··· Information supplied
/-- A write of a session entry (R319, Table 13.8): while FREE every RW field; otherwise STATE, ERR, ACT and SACT alone. -/
def State.writeSession (s : State) (n word : Nat) (v : W64) : State :=
  let x := s.session n
  let free := x.state = 0
  match word with
  | 0 =>
    let st := fieldOf v 0 3
    if 2 ≤ st then s.refuse
    else if free && st = 1 && fieldOf v 45 19 ≠ 0 then s.refuse
    else
      let s := if v.getLsbD 44 then s.modSession n (fun x => { x with err := false }) else s
      if free then
        let s := s.modSession n (fun x =>
          { x with
            mode := BitVec.ofNat 2 (fieldOf v 3 2), op := BitVec.ofNat 3 (fieldOf v 5 3), ifmt := BitVec.ofNat 4 (fieldOf v 8 4)
            ofmt := BitVec.ofNat 4 (fieldOf v 12 4), anchor := BitVec.ofNat 10 (fieldOf v 16 10), root := v.getLsbD 26
            outmc := v.getLsbD 27, job := BitVec.ofNat 16 (fieldOf v 28 16) })
        if st = 1 then after (execSessionOpen n s) s else s
      else if st = 0 then after (execSessionClose n s) s
      else s.refuse
  | 1 =>
    if free then s.modSession n (fun x => { x with nleaf := BitVec.ofNat 17 v.toNat, nelem := BitVec.ofNat 15 (fieldOf v 17 15) })
    else s.refuse
  | 2 =>
    let act := fieldOf v 39 3
    if 3 ≤ act || (!free && act = 0) then s.refuse
    else if free then
      s.modSession n (fun x =>
        { x with timeout := v.truncate 32, parent := BitVec.ofNat 7 (fieldOf v 32 7), outgrp := BitVec.ofNat 10 (fieldOf v 42 10) })
    else if !x.root then s.refuse
    else if act = 1 then after (execRecontrib ⟨n, x.wireFields, x.wireShape⟩ s) s
    else after (execExclude n s) s
  | 3 => if free then s.modSession n (fun x => { x with child := v }) else s.refuse
  | 4 => if free then s.modSession n (fun x => { x with outa := v }) else s.refuse
  | 5 => if free then s.modSession n (fun x => { x with outsync := v }) else s.refuse
  | 6 => if free then s.modSession n (fun x => { x with stata := v }) else s.refuse
  | i =>
    if 8 ≤ i && i < 24 then
      let act := fieldOf v 24 2
      if act = 3 || (!free && act = 0) then s.refuse
      else if free then
        s.modSession n (fun x => x.modSlot (i - 8) (fun c =>
          { c with leaf := BitVec.ofNat 17 v.toNat, lvl := BitVec.ofNat 4 (fieldOf v 17 4), valid := v.getLsbD 21 }))
      else if act = 1 then after (execWithdraw n (i - 8) s) s
      else after (execReopen n (i - 8) s) s
    else s.refuse

/-- A write of heat, power or error registers (R344, R386, R389). -/
def State.writePlatform (s : State) (inst word : Nat) (v : W64) : State :=
  if inst ≤ 5 && word = 1 then
    let w := fieldOf v 0 16
    if w < 960 || 1600 < w then s.refuse else s.modTherm inst (fun t => { t with warn := BitVec.ofNat 16 w })
  else if inst = 0x20 && word = 0 then
    let t := fieldOf v 0 12
    let c := fieldOf v 12 12
    let m := fieldOf v 24 2
    if (t ≠ 0 && t < 500) || 2800 < t || c < 500 || 2800 < c || m = 3 then s.refuse
    else { s with power := { s.power with target := BitVec.ofNat 12 t, cap := BitVec.ofNat 12 c, mode := BitVec.ofNat 2 m } }
  else if inst = 0x20 && word = 2 then { s with power := { s.power with evsync := v } }
  else if 0x100 ≤ inst && word = 1 then s.modErrors (inst - 0x100) (fun e => { e with cethr := v.truncate 32 })
  else s.refuse

/-- A catalogue write (R38): what no field accepts, and reserved values, are refused and counted. -/
def State.catWrite (s : State) (key v : W64) : State :=
  let k := keyOf key
  if k.pkg ≠ s.pkg || (s.keyWord key).isNone then s.refuse
  else
    match k.cls with
    | 0x00 => (match s.seqOf (BitVec.ofNat 24 k.inst) with
      | some q => s.writeSeqWord q k.word v
      | none => s.refuse)
    | 0x01 => if k.word = 5 then after (execCoreRetire (48 * k.die + k.inst) (v.getLsbD 10) s) s else s.refuse
    | 0x06 =>
      if k.word ≠ 3 then s.refuse
      else
        (match v.toNat % 4 with
        | 1 => after (execChannelResume k.die k.inst s) s
        | 2 => after (execChannelDrop k.die k.inst s) s
        | 3 => after (execChannelKill k.die k.inst s) s
        | _ => s.refuse)
    | 0x07 => s.writeTrans k.die k.inst k.word v
    | 0x08 => s.writeQueue k.die k.inst k.word v
    | 0x09 => s.writeStore (48 * k.die + k.inst / 16384) (k.inst % 16384) k.word v
    | 0x10 => s.writeColl k.inst k.word v
    | 0x11 => if k.word = 2 then after (execCountWrite k.inst (v.truncate 32) s) s else s.refuse
    | 0x12 => s.writeGroup k.inst k.word v
    | 0x14 => s.writeSession k.inst k.word v
    | 0x15 =>
      (match k.word with
      | 0 => s.writeDis k.inst (v.getLsbD 25)
      | 1 => s.modPort k.inst (fun p => { p with cethr := v.truncate 16, rtthr := BitVec.ofNat 16 (fieldOf v 16 16) })
      | _ => s.refuse)
    | 0x16 => if k.inst = 25 then s.refuse else after (execWlWrite (k.inst / 5) (k.inst % 5) (v.truncate 8) s) s
    | 0x17 => s.writePlatform k.inst k.word v
    | 0x18 => { s with wcoll := v.truncate 8, wprog := BitVec.ofNat 8 (v.toNat / 256) }
    | _ => s.refuse

/-- A catalogue or supervisor write of a register (R38). -/
def execRegisterWrite (key v : W64) (s : State) : Out := .next (s.catWrite key v)

end Sys2Proof.Machine
end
······
▶ **Problem statement**
Within the material above, copy exactly the lines from the line that holds "ofmt := BitVec.ofNat" up to and including the line that holds "let act := fieldOf v 24 2".

▶ **Result for this task**
            ofmt := BitVec.ofNat 4 (fieldOf v 12 4), anchor := BitVec.ofNat 10 (fieldOf v 16 10), root := v.getLsbD 26
            outmc := v.getLsbD 27, job := BitVec.ofNat 16 (fieldOf v 28 16) })
        if st = 1 then after (execSessionOpen n s) s else s
      else if st = 0 then after (execSessionClose n s) s
      else s.refuse
  | 1 =>
    if free then s.modSession n (fun x => { x with nleaf := BitVec.ofNat 17 v.toNat, nelem := BitVec.ofNat 15 (fieldOf v 17 15) })
    else s.refuse
  | 2 =>
    let act := fieldOf v 39 3
    if 3 ≤ act || (!free && act = 0) then s.refuse
    else if free then
      s.modSession n (fun x =>
        { x with timeout := v.truncate 32, parent := BitVec.ofNat 7 (fieldOf v 32 7), outgrp := BitVec.ofNat 10 (fieldOf v 42 10) })
    else if !x.root then s.refuse
    else if act = 1 then after (execRecontrib ⟨n, x.wireFields, x.wireShape⟩ s) s
    else after (execExclude n s) s
  | 3 => if free then s.modSession n (fun x => { x with child := v }) else s.refuse
  | 4 => if free then s.modSession n (fun x => { x with outa := v }) else s.refuse
  | 5 => if free then s.modSession n (fun x => { x with outsync := v }) else s.refuse
  | 6 => if free then s.modSession n (fun x => { x with stata := v }) else s.refuse
  | i =>
    if 8 ≤ i && i < 24 then
      let act := fieldOf v 24 2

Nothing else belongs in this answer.